[Dataset entries]

/-- R97: the step words outside the table of R96, each rejected by the decoder under its own name. The refusal is the spec's
own advice to a model. -/
def Obligations.StepWordsOutsideTheTable : Prop :=
  ∀ w : BitVec 13,
    (stepPhase w = 0#3 → decodeStepWord w = .error .idlePhase) ∧
    (stepPhase w ≠ 0#3 → 5 ≤ (stepVar w).toNat → decodeStepWord w = .error .reservedVariant) ∧
    ((stepVar w).toNat ≤ 4 → 6 ≤ (stepPhase w).toNat → decodeStepWord w = .error .reservedPhase) ∧
    ((stepVar w).toNat ≤ 4 → (stepPhase w = 1#3 ∨ stepPhase w = 3#3 ∨ stepPhase w = 5#3) → stepIndex w ≠ 0#7 →
      decodeStepWord w = .error .nonzeroIndex) ∧
    (∀ v : Variant, v.code = stepVar w → (stepPhase w = 2#3 ∨ stepPhase w = 4#3) → v.R ≤ (stepIndex w).toNat →
      decodeStepWord w = .error .indexBeyondRounds)

/-- A few words written out from the encodings of R92 and R96 (the step words are those of 95_test_vectors.md section 2.7):
each decodes to the instruction it stands for. -/
def Obligations.SampleWordsDecode : Prop :=
  decodeTableWord 32 0x00000012 = some .digestSha256 ∧
  decodeTableWord 16 0x0080 = some (.padblk .sha1) ∧
  decodeTableWord 16 0x010F = some (.wld32 .sha1 15#7) ∧
  decodeTableWord 16 0x1110 = some (.wexpS512 .sha512 16#7) ∧
  decodeTableWord 16 0x0980 = some (.ldv .sha256) ∧
  decodeTableWord 16 0x0228 = some (.rndSha1Maj 40#7) ∧
  decodeTableWord 16 0x1280 = some (.acc .sha512) ∧
  decodeTableWord 32 0x00000015 = none ∧
  decodeTableWord 16 0x0281 = none

/-! ## Reset (10_state.md R48, 70_reset_and_hazards.md) -/

/-- R48: the state after reset, `rst` released, and what every host register reads as in it. -/
def Obligations.ResetState : Prop :=
  State.reset.BUSY = false ∧ State.reset.DONE = false ∧ State.reset.ERR = false ∧
  State.reset.PHASE = phaseIDLE ∧ State.reset.BIDX = 0#119 ∧ State.reset.T = 0#7 ∧
  State.reset.VAR = 0#3 ∧ State.reset.L = 0#128 ∧ State.reset.NBLK = 0#119 ∧
  State.reset.LEN0 = 0#32 ∧ State.reset.LEN1 = 0#32 ∧ State.reset.LEN2 = 0#32 ∧ State.reset.LEN3 = 0#32 ∧
  (∀ i, elemAt State.reset.H i = .invalid) ∧ (∀ i, elemAt State.reset.V i = .invalid) ∧
  (∀ t, elemAt State.reset.W t = .invalid) ∧ (∀ i, byteAt State.reset.M i = none) ∧
  State.reset.RST = false ∧ (∀ n, State.reset.hostRead n = 0#32)

/-- R271: reset in any state, also while an invocation runs, for as long as `rst` stays asserted and whatever turns come
meanwhile: the invocation is lost, `DONE` stays 0, no digest is produced or readable then or after, the Hash State is
`invalid`, the message is not affected (it is what the host's placings leave), a held command is dropped. R270: no engine step
and no host write meanwhile, and the values of R48 at the release. R203, R204: a `DOUT` register past the digest reads 0 whatever
`DONE` is. The model's choices in it (log 10, 6): the held command is dropped at the assertion; a turn of the engine and a host
write made meanwhile are used up and lost, which is why the run has `us.length + 2` steps; the registers keep their values until
the release; and a read made meanwhile is answered, with what log 10 says. -/
def Obligations.ResetTurnLosesTheInvocation : Prop :=
  ∀ (s : State) (us ts : List Turn), s.turns = .assertRst :: (us ++ .releaseRst :: ts) → .releaseRst ∉ us →
    (∃ a, step s = .next a ∧ a.held = none) ∧
    (∃ t rs, core.run (us.length + 2) s = .next t ∧ t.HasResetValues ∧ t.RST = false ∧ t.held = none ∧ t.turns = ts ∧
      t.reads = s.reads ++ rs ∧ t.msgReads = s.msgReads ∧
      (∀ r ∈ rs,
        (8 ≤ r.1.toNat → (s.DONE = false ∨ ∃ v, s.variant? = some v ∧ v.doutCount ≤ r.1.toNat - 8) → r.2 = 0#32) ∧
        (s.DONE = false → r.1 = 1#5 → r.2.getLsbD 1 = false)) ∧
      ((∀ a b, .host (.place a b) ∉ us) → s.KeepsMSG t)) ∧
    (s.DONE = false → ∀ k u, k ≤ us.length + 2 → core.run k s = .next u → u.DONE = false)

--- Exercise goal ---
Copy the records above exactly, beginning at the line that contains "A few words" and stopping after the line that contains "decodeTableWord 16 0x0980".

--- Exercise response ---
/-- A few words written out from the encodings of R92 and R96 (the step words are those of 95_test_vectors.md section 2.7):
each decodes to the instruction it stands for. -/
def Obligations.SampleWordsDecode : Prop :=
  decodeTableWord 32 0x00000012 = some .digestSha256 ∧
  decodeTableWord 16 0x0080 = some (.padblk .sha1) ∧
  decodeTableWord 16 0x010F = some (.wld32 .sha1 15#7) ∧
  decodeTableWord 16 0x1110 = some (.wexpS512 .sha512 16#7) ∧
  decodeTableWord 16 0x0980 = some (.ldv .sha256) ∧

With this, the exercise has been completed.